[PATCH] [RFC] c/r: Add UTS support

Serge E. Hallyn serge at hallyn.com
Sat Mar 21 07:51:00 PDT 2009


Quoting Eric W. Biederman (ebiederm at xmission.com):
> "Serge E. Hallyn" <serge at hallyn.com> writes:
> 
> > Quoting Eric W. Biederman (ebiederm at xmission.com):
> >> > What is wrong with Alexey's patch, which simply passes in the values
> >> > themselves?  Do you have another use in mind for the min/max pid
> >> > values?
> >> 
> >> At an implementation level (and I need to look at Alexey's specific patch)
> >> every patch I have seen to date creates their own version of alloc_pidmap.
> >
> > You're right, Alexey's patch creates a new one.
> >
> >> alloc_pidmap already implicitly takes min/max and first value to try
> >> as parameters.  RESERVED_PIDS, pid_max, and pid_ns->last_pid.  So
> >> instead of rewriting alloc_pidmap we should just be able to refactor
> >> alloc_pidmap to take the requisite values.  That should be less code
> >> and easier to maintain.
> >
> > Yeah, that sounds good actually.  Thanks.
> >
> >> Looking at the current implementation we also have the issue that
> >> pid_max is not per pid namespace.  Where it seems to belong.
> >
> > Eh.  It does seem to, but otoh why give userspace knobs it has no use
> > for...  Or, can you think of a case where it'd be useful?
> 
> In general the number of usable pid numbers should be larger in the outer
> pid namespace than in the child pid namespace.  Otherwise it is possible
> for the child to eat all of the possible pid numbers.
> 
> So I think it would be advantageous for to make containers designed to migrate
> to have a small pid_max by default so we know we won't overwhelm others.
> 
> Furthermore since pid_max is a limit on the identifiers allocated no on the
> number of processes it is very much a pid namespace property.
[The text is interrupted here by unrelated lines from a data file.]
/-! RESET and a silent channel (70_reset_and_hazards.md): what ends a request early, and what holds it for ever. -/

namespace Sys2Proof

open Machine

/-! A channel that stays silent (70 R305). -/

section Silence

variable {s : State}

theorem serMove_answer (hp : s.serPhase = .answer) : serMove s = .next s := by
  simp only [serMove, hp]

/-- The step awaits an answer, and no turn brings one. -/
theorem step_silent (hb : s.serBusy = true) (hp : s.serPhase = .answer) (ht : s.turns = []) : step s = .next s := by
  rw [step_busy hb, busyTurn_end ht, serMove_answer hp]

theorem run_of_step_self {M : Host.Core} {s : M.State} (h : M.step s = .next s) (k : Nat) : M.run k s = .next s := by
  induction k with
  | zero => rfl
  | succ k ih => exact (run_succ h).trans ih

end Silence

/-- Settles O50: the step is a self-loop, so no number of steps leaves the state. -/
theorem silentChannelHoldsRequest : Obligations.SilentChannelHoldsRequest := fun _ k hb hp ht =>
  run_of_step_self (M := core) (step_silent hb hp ht) k

/-! RESET (70 R300). -/

section Reset

variable {s : State}

theorem exec_reset (s : State) : exec .reset s = .next s.afterReset := rfl

/-- RESET leaves one answer more owed when the request it abandons awaits one (60 R286; log 30). -/
theorem afterReset_owed_eq_add (s : State) :
    s.afterReset.owed = s.owed + (if s.serBusy = true ∧ s.serPhase = .answer then 1 else 0) := by
  rw [State.afterReset_owed]
  split <;> rfl

theorem afterReset_owed_of_busy (hb : s.serBusy = true) :
    s.afterReset.owed = s.owed + (if s.serPhase = .answer then 1 else 0) := by
  simp only [afterReset_owed_eq_add, hb, true_and]

theorem step_resetPresented (hb : s.serBusy = true) (hr : ResetPresented s) :
    ∃ ts, step s = .next { s with turns := ts }.afterReset := by
  obtain ⟨w, ts, ht, hw⟩ := hr
  exact ⟨ts, by rw [step_busy hb, busyTurn_present ht, presentBusy_reset hw, exec_reset]⟩

end Reset

/-- Settles O10: RESET has one outcome, read field by field. -/
theorem resetResult : Obligations.ResetResult := fun s =>
  ⟨s.afterReset, exec_reset s, rfl, rfl, rfl, rfl, rfl, rfl, rfl, rfl, rfl, rfl, rfl, rfl, rfl, rfl, afterReset_owed_eq_add s⟩

/-! The answer to an abandoned Transfer (60 R286, 70 R300; log 30). -/

section LateAnswers

variable {s : State} {a : ChanAnswer} {more : List Turn}

theorem step_idle_channel (hb : s.serBusy = false) (hw : s.waiting = []) (ht : s.turns = .channel a :: more) :
    step s = lateAnswer { s with turns := more } := by
  rw [step_idle hb, idleTurn_channel hw ht]

/-- The block comes to a late answer during a request, or with no word waiting. -/
theorem step_late (hbw : s.serBusy = true ∨ s.waiting = []) (ht : s.turns = .late a :: more) :
    step s = lateAnswer { s with turns := more } := by
  by_cases hb : s.serBusy = true
  · rw [step_busy hb, busyTurn_late ht]
  · rw [step_idle (Bool.eq_false_of_not_eq_true hb), idleTurn_late (hbw.resolve_left hb) ht]

theorem lateAnswer_of_owed_pos (ho : 0 < s.owed) : lateAnswer s = .next { s with owed := s.owed - 1 } :=
  lateAnswer_owed (Nat.succ_pred_eq_of_pos ho).symm

end LateAnswers

/-- Settles O11: the presented RESET ends the request, and each of the two late answers lowers the count. -/
theorem resetAbandonsRequest : Obligations.ResetAbandonsRequest := by
  refine ⟨fun s hb hr => ?_, fun s a more ho hlate => ?_⟩
  · obtain ⟨ts, hstep⟩ := step_resetPresented hb hr
    exact ⟨_, hstep, rfl, rfl, rfl, rfl, rfl, rfl, afterReset_owed_of_busy (s := { s with turns := ts }) hb⟩
  · have hdrop : lateAnswer { s with turns := more } = .next { s with turns := more, owed := s.owed - 1 } :=
      lateAnswer_of_owed_pos (s := { s with turns := more }) ho
    obtain ⟨hb, hw, ht⟩ | ⟨hbw, ht⟩ := hlate
    · exact (step_idle_channel hb hw ht).trans hdrop
    · exact (step_late hbw ht).trans hdrop

end Sys2Proof
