-- ==== Sys2Proof/Machine/FieldMeter.lean ====
section
/-! DEFINITION. Events of the meter heads and product probes: PULSE_EDGE, TEMPERATURE_SAMPLE,
SAMPLE_ABSENCE_EXPIRY, HOLD_TIMER_EXPIRY. -/

namespace Sys2Proof.Machine

open Sys2Proof

/-- PULSE_EDGE (R3): the taking also tells the time (log 2). -/
def execPulseEdge (h : Hose) (line : MeterLine) (high : Bool) (time : Nat) (s : State) :
    Host.Outcome State Fault Refusal :=
  (({ s with now := max s.now time }).takeEdge h line high).finish

/-- TEMPERATURE_SAMPLE (R9, R10), in either supply state (R13). -/
def execTemperatureSample (h : Hose) (valid : Bool) (temp : Int) (s : State) :
    Host.Outcome State Fault Refusal :=
  (s.modChan h fun c =>
    if valid then c.validSample temp (s.timer 1000)
    else { c.loseSample (s.timer 10000) with absenceTimer := s.timer 1000 }).finish

/-- SAMPLE_ABSENCE_EXPIRY (R10). -/
def execSampleAbsenceExpiry (h : Hose) (s : State) : Host.Outcome State Fault Refusal :=
  (if (s.chan.get h).absenceTimer.isSome then
    s.modChan h fun c => { c.loseSample (s.timer 10000) with absenceTimer := none }
  else s).finish

/-- HOLD_TIMER_EXPIRY (R11). -/
def execHoldTimerExpiry (h : Hose) (s : State) : Host.Outcome State Fault Refusal :=
  (if (s.chan.get h).holdTimer.isSome then
    s.modChan h fun c =>
      { c with holdTimer := none, tempState := if c.tempState = .holding then .substituted else c.tempState }
  else s).finish

end Sys2Proof.Machine
end

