/-- R3 to R6, R19, R22, R47: the other edges. A line already at the level is no change (the model's choice, log
10), and the time an edge carries moves the part's time on (log 2). A falling edge moves the level; a rising
edge in SAVED is an unmetered pulse; one that breaks the alternation is a phase error, the ninth reported as
PULSE_PHASE; a reverse pulse adds to the debt below its cap; a forward pulse against a debt uses it up. With no
debt, off the transaction route or past the transaction's ceiling (R8), it is metered into the unattributed
context and the accumulator, leaves book stock, makes the restock test (R128) and joins D (R141). With the
valves closed and detection armed the third such pulse within 10 s, a pulse at exactly 10 s counted (log 3),
raises LEAK and quiets detection, which then keeps its window (R46, log 30). The first diverted pulse closes a
slot that delivers with PRESET_REACHED (R31); a dead-stock cut at the same pulse comes first, the model's choice
(log 13). -/
def Obligations.OtherEdges : Prop :=
  ∀ (s : State) (h : Hose) (line : MeterLine) (time : Nat),
    let c := s.chan.get h
    let now := max s.now time
    (∀ high : Bool, c.level line = high →
      ∃ t, exec (.pulseEdge h line high time) s = .next t ∧ t = { s with now := now, out := t.out })
    ∧ (c.level line = true →
      ∃ t, exec (.pulseEdge h line false time) s = .next t
        ∧ t = { s with now := now, chan := s.chan.set h (c.lineTakes line false), out := t.out })
    ∧ (c.level line = false → s.supply = .saved →
      ∃ t, exec (.pulseEdge h line true time) s = .next t
        ∧ t = { s with
            now := now
            chan := s.chan.set h { c.lineTakes line true with unmetered := min 65535 (c.unmetered + 1) }
            out := t.out })
    ∧ (c.level line = false → s.supply = .normal →
      (c.lastChanged = some line →
        ∃ t, exec (.pulseEdge h line true time) s = .next t
          ∧ t.chan = s.chan.set h { c.lineTakes line true with phaseErrors := min 9 (c.phaseErrors + 1) }
          ∧ (c.phaseErrors ≠ 8 → t = { s with now := now, chan := t.chan, out := t.out })
          ∧ (c.phaseErrors = 8 →
              (t.hoseCtl.get h).pendingException =
                bumpException .pulsePhase (s.hoseCtl.get h).pendingException
              ∧ (t.ports.get .panel).hasFlag .panel (.exception h) = true
              ∧ ((s.slotState h).running = true →
                  t.slots = s.slots.set h
                    { s.slots.get h with state := .closing, endCause := some .meterException })
              ∧ t = { s with
                  now := now, chan := t.chan, slots := t.slots, hoseCtl := t.hoseCtl
                  tracking := t.tracking, pumps := t.pumps, ports := t.ports, out := t.out }))
      ∧ (c.lastChanged ≠ some line → c.forward line = false →
        (c.debt < debtCap (s.kqInEffect h) →
          ∃ t, exec (.pulseEdge h line true time) s = .next t
            ∧ t = { s with
                now := now, chan := s.chan.set h { c.lineTakes line true with debt := c.debt + 1 }
                out := t.out })
        ∧ (debtCap (s.kqInEffect h) ≤ c.debt → c.excessReported = true →
          ∃ t, exec (.pulseEdge h line true time) s = .next t
            ∧ t = { s with now := now, chan := s.chan.set h (c.lineTakes line true), out := t.out })
        ∧ (debtCap (s.kqInEffect h) ≤ c.debt → c.excessReported = false →
          ∃ t, exec (.pulseEdge h line true time) s = .next t
            ∧ t.chan = s.chan.set h { c.lineTakes line true with excessReported := true }
            ∧ (t.hoseCtl.get h).pendingException =
                bumpException .reverseExcess (s.hoseCtl.get h).pendingException
            ∧ (t.ports.get .panel).hasFlag .panel (.exception h) = true
            ∧ ((s.slotState h).running = true →
                t.slots = s.slots.set h
                  { s.slots.get h with state := .closing, endCause := some .meterException })))
      ∧ (c.lastChanged ≠ some line → c.forward line = true →
        (0 < c.debt →
          ∃ t, exec (.pulseEdge h line true time) s = .next t
            ∧ t = { s with
                now := now
                chan := s.chan.set h
                  { c.lineTakes line true with debt := c.debt - 1, excessReported := false }
                out := t.out })
        ∧ (c.debt = 0 →
          (c.bound = false ∨ (s.slotState h).authorised = false ∨ s.slotState h = .paused
            ∨ 999994 ≤ c.txn.gross ∨ 999990 ≤ c.txn.net) →
          let diverted : Bool := c.bound && (s.slotState h).authorised && s.slotState h != .paused
          let kq := if c.bound = true then c.txn.kq else s.cal.kq.get h
          let u := openContext c.unattributed (s.cal.alpha.get (hoseComp h))
          let k := (u.remainder + 1000) / kq
          let w := u.w + k * c.deviation
          let net := ((u.gross + k : Nat) - correction u.alpha w : Int).toNat
          let n := net - u.net
          let k0 := s.hoseCtl.get h
          let a := k0.accumulator
          let x := s.stock.get (hoseComp h)
          let book := max (-549755813888) (x.book - n)
          let cuts : Prop := 0 < n ∧ x.cut = false ∧ book ≤ s.cal.dead.get (hoseComp h)
          let watched : Prop :=
            ((s.slotState h).authorised = false ∨ s.slotState h = .paused) ∧ k0.leakArmed = true
          let window := (k0.leakWindow ++ [now]).drop (k0.leakWindow.length - 2)
          let full : Prop := window.length = 3 ∧ now ≤ window.headD 0 + 10000
          ∃ t, exec (.pulseEdge h line true time) s = .next t
            ∧ t.chan = s.chan.set h
                { c.lineTakes line true with
                  unattributed :=
                    some ⟨u.alpha, (u.remainder + 1000) % kq, u.gross + k, w, net⟩
                  grossTotalizer := (c.grossTotalizer + k) % 100000000000
                  netTotalizer := (c.netTotalizer + n) % 100000000000
                  ceilingReported := c.ceilingReported || diverted }
            ∧ (t.hoseCtl.get h).accumulator =
                (if k = 0 then a
                 else
                   ⟨min 999999 (a.gross + k), min 999999 (a.net + n),
                    some (a.windowStart.getD s.clock.counter), some s.clock.counter⟩)
            ∧ (n = 0 → t.stock = s.stock)
            ∧ (0 < n →
                (t.stock.get (hoseComp h)).book = book
                ∧ (t.stock.get (hoseComp h)).dispensed = (x.dispensed + n) % 1099511627776)
            ∧ restockFollows (hoseComp h) s t
            ∧ (∀ d, d ≠ hoseComp h → t.stock.get d = s.stock.get d)
            ∧ t.receipts = s.receipts.set (hoseComp h) ((s.receipts.get (hoseComp h)).counting n)
            ∧ (watched ∧ full → exceptionFollows h .leak s t ∧ (t.hoseCtl.get h).leakArmed = false)
            ∧ (¬ (watched ∧ full) →
                exceptionStands h s t ∧ (t.hoseCtl.get h).leakArmed = k0.leakArmed)
            ∧ (t.hoseCtl.get h).leakWindow =
                (if s.slotState h ≠ .closing ∧ t.slotState h = .closing then []
                 else if watched then window else k0.leakWindow)
            ∧ (cuts → (s.slotState h).running = true →
                t.slots.get h = { s.slots.get h with state := .closing, endCause := some .deadStock })
            ∧ (¬ cuts → diverted = true → c.ceilingReported = false → (s.slotState h).delivers = true →
                t.slots.get h = { s.slots.get h with state := .closing, endCause := some .presetReached })
            ∧ (¬ cuts → (diverted = false ∨ c.ceilingReported = true ∨ (s.slotState h).delivers = false) →
                t.slots.get h = s.slots.get h)
            ∧ ((s.slotState h).running = false → t.slots.get h = s.slots.get h)
            ∧ t = { s with
                now := now, chan := t.chan, slots := t.slots, hoseCtl := t.hoseCtl, tracking := t.tracking
                pumps := t.pumps, stock := t.stock, receipts := t.receipts, ports := t.ports
                out := t.out })))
Right, I don't argue that it doesn't seem to belong there.  Well if
you think people would use it, it does seem simple enough to do.
Untested (well compile-tested) patch below just for grins.

> >> > I think that's a good guideline, bad rule.  Certainly possible
> >> > that you're right that this is just pointing to in-kernel
> >> > recreation of process tree as the way to go.  I was getting
> >> > that feeling myself, but then there are still very good reasons
> >> > not to do that, as there are things which each task should do
> >> > before completing sys_restart() which are best done in userspace.
> >> > These include for instance creating virtual nics, and calling
> >> > Oren's suggested 'cr_advise()' system calls.
> >> 
> >> You might be right.   I am behind on that part of the conversation.
> >> 
> >> My general concern is that dividing up the responsibilities between user space
> >> and kernel space seems harder to maintain, and refactor if we don't get something
> >> right the first time.
> >
> > So far we're actually still at the point where the code (Oren's set)
> > could go either way.  A small patch from Alexey can make it swing toward
> > kernel, while Oren's mktree.c userspace restart program swings the other
> > way.
> >
> > And since we're punting on any nested namespaces it actually may stay that way
> > for awhile.
> 
> Interesting.  That sounds fairly fundamental.  If I have some free time I will
> have to take a look.  I'm in favor of a kernel/user space cooperation but I don't
> currently see the benefit of fork processes in user space.

All right I'll wait for you to take a look, rather than repeat
myself :)  The biggest concern IMO is how to create complicated
resources (like a veth tunnel pair) in the kernel case.